/-- The word of a well-formed instruction. -/
def encode : Instr → Word
  | .add rd rs1 rs2 => encodeR .add rd rs1 rs2
  | .sub rd rs1 rs2 => encodeR .sub rd rs1 rs2
  | .sll rd rs1 rs2 => encodeR .sll rd rs1 rs2
  | .slt rd rs1 rs2 => encodeR .slt rd rs1 rs2
  | .sltu rd rs1 rs2 => encodeR .sltu rd rs1 rs2
  | .xor rd rs1 rs2 => encodeR .xor rd rs1 rs2
  | .srl rd rs1 rs2 => encodeR .srl rd rs1 rs2
  | .sra rd rs1 rs2 => encodeR .sra rd rs1 rs2
  | .or rd rs1 rs2 => encodeR .or rd rs1 rs2
  | .and rd rs1 rs2 => encodeR .and rd rs1 rs2
  | .addi rd rs1 imm => encodeI .addi rd rs1 imm
  | .slti rd rs1 imm => encodeI .slti rd rs1 imm
  | .sltiu rd rs1 imm => encodeI .sltiu rd rs1 imm
  | .xori rd rs1 imm => encodeI .xori rd rs1 imm
  | .ori rd rs1 imm => encodeI .ori rd rs1 imm
  | .andi rd rs1 imm => encodeI .andi rd rs1 imm
  | .slli rd rs1 imm => encodeI .slli rd rs1 imm
  | .srli rd rs1 imm => encodeI .srli rd rs1 imm
  | .srai rd rs1 imm => encodeI .srai rd rs1 imm
  | .jalr rd rs1 imm => encodeI .jalr rd rs1 imm
  | .lb rd imm rs1 => encodeI .lb rd rs1 imm
  | .lh rd imm rs1 => encodeI .lh rd rs1 imm
  | .lw rd imm rs1 => encodeI .lw rd rs1 imm
  | .lbu rd imm rs1 => encodeI .lbu rd rs1 imm
  | .lhu rd imm rs1 => encodeI .lhu rd rs1 imm
  | .sb rs2 imm rs1 => encodeS .sb rs2 rs1 imm
  | .sh rs2 imm rs1 => encodeS .sh rs2 rs1 imm
  | .sw rs2 imm rs1 => encodeS .sw rs2 rs1 imm
  | .beq rs1 rs2 imm => encodeSB .beq rs1 rs2 imm
  | .bne rs1 rs2 imm => encodeSB .bne rs1 rs2 imm
  | .blt rs1 rs2 imm => encodeSB .blt rs1 rs2 imm
  | .bge rs1 rs2 imm => encodeSB .bge rs1 rs2 imm
  | .bltu rs1 rs2 imm => encodeSB .bltu rs1 rs2 imm
  | .bgeu rs1 rs2 imm => encodeSB .bgeu rs1 rs2 imm
  | .auipc rd imm => encodeU .auipc rd imm
  | .lui rd imm => encodeU .lui rd imm
  | .jal rd imm => encodeUJ .jal rd imm
  | .csrrw rd csr rs1 => encodeI .csrrw rd rs1 csr
  | .csrrs rd csr rs1 => encodeI .csrrs rd rs1 csr
  | .csrrc rd csr rs1 => encodeI .csrrc rd rs1 csr
  | .csrrwi rd csr rs1 => encodeI .csrrwi rd rs1 csr
  | .csrrsi rd csr rs1 => encodeI .csrrsi rd rs1 csr
  | .csrrci rd csr rs1 => encodeI .csrrci rd rs1 csr
  | .ecall rd csr rs1 => encodeI .ecall rd rs1 csr
  | .ebreak rd csr rs1 => encodeI .ebreak rd rs1 csr

end Sys2Proof
end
---+---
Aim of the exercise: Within the material above, transcribe exactly the lines that run from the line holding "encodeR .or rd rs1 rs2" through the line holding "encodeI .csrrsi rd rs1 csr".

Result for this exercise:
  | .or rd rs1 rs2 => encodeR .or rd rs1 rs2
  | .and rd rs1 rs2 => encodeR .and rd rs1 rs2
  | .addi rd rs1 imm => encodeI .addi rd rs1 imm
  | .slti rd rs1 imm => encodeI .slti rd rs1 imm
  | .sltiu rd rs1 imm => encodeI .sltiu rd rs1 imm
  | .xori rd rs1 imm => encodeI .xori rd rs1 imm
  | .ori rd rs1 imm => encodeI .ori rd rs1 imm
  | .andi rd rs1 imm => encodeI .andi rd rs1 imm
  | .slli rd rs1 imm => encodeI .slli rd rs1 imm
  | .srli rd rs1 imm => encodeI .srli rd rs1 imm
  | .srai rd rs1 imm => encodeI .srai rd rs1 imm
  | .jalr rd rs1 imm => encodeI .jalr rd rs1 imm
  | .lb rd imm rs1 => encodeI .lb rd rs1 imm
  | .lh rd imm rs1 => encodeI .lh rd rs1 imm
  | .lw rd imm rs1 => encodeI .lw rd rs1 imm
  | .lbu rd imm rs1 => encodeI .lbu rd rs1 imm
  | .lhu rd imm rs1 => encodeI .lhu rd rs1 imm
  | .sb rs2 imm rs1 => encodeS .sb rs2 rs1 imm
  | .sh rs2 imm rs1 => encodeS .sh rs2 rs1 imm
  | .sw rs2 imm rs1 => encodeS .sw rs2 rs1 imm
  | .beq rs1 rs2 imm => encodeSB .beq rs1 rs2 imm
  | .bne rs1 rs2 imm => encodeSB .bne rs1 rs2 imm
  | .blt rs1 rs2 imm => encodeSB .blt rs1 rs2 imm
  | .bge rs1 rs2 imm => encodeSB .bge rs1 rs2 imm
  | .bltu rs1 rs2 imm => encodeSB .bltu rs1 rs2 imm
  | .bgeu rs1 rs2 imm => encodeSB .bgeu rs1 rs2 imm
  | .auipc rd imm => encodeU .auipc rd imm
  | .lui rd imm => encodeU .lui rd imm
  | .jal rd imm => encodeUJ .jal rd imm
  | .csrrw rd csr rs1 => encodeI .csrrw rd rs1 csr
  | .csrrs rd csr rs1 => encodeI .csrrs rd rs1 csr
  | .csrrc rd csr rs1 => encodeI .csrrc rd rs1 csr
  | .csrrwi rd csr rs1 => encodeI .csrrwi rd rs1 csr
  | .csrrsi rd csr rs1 => encodeI .csrrsi rd rs1 csr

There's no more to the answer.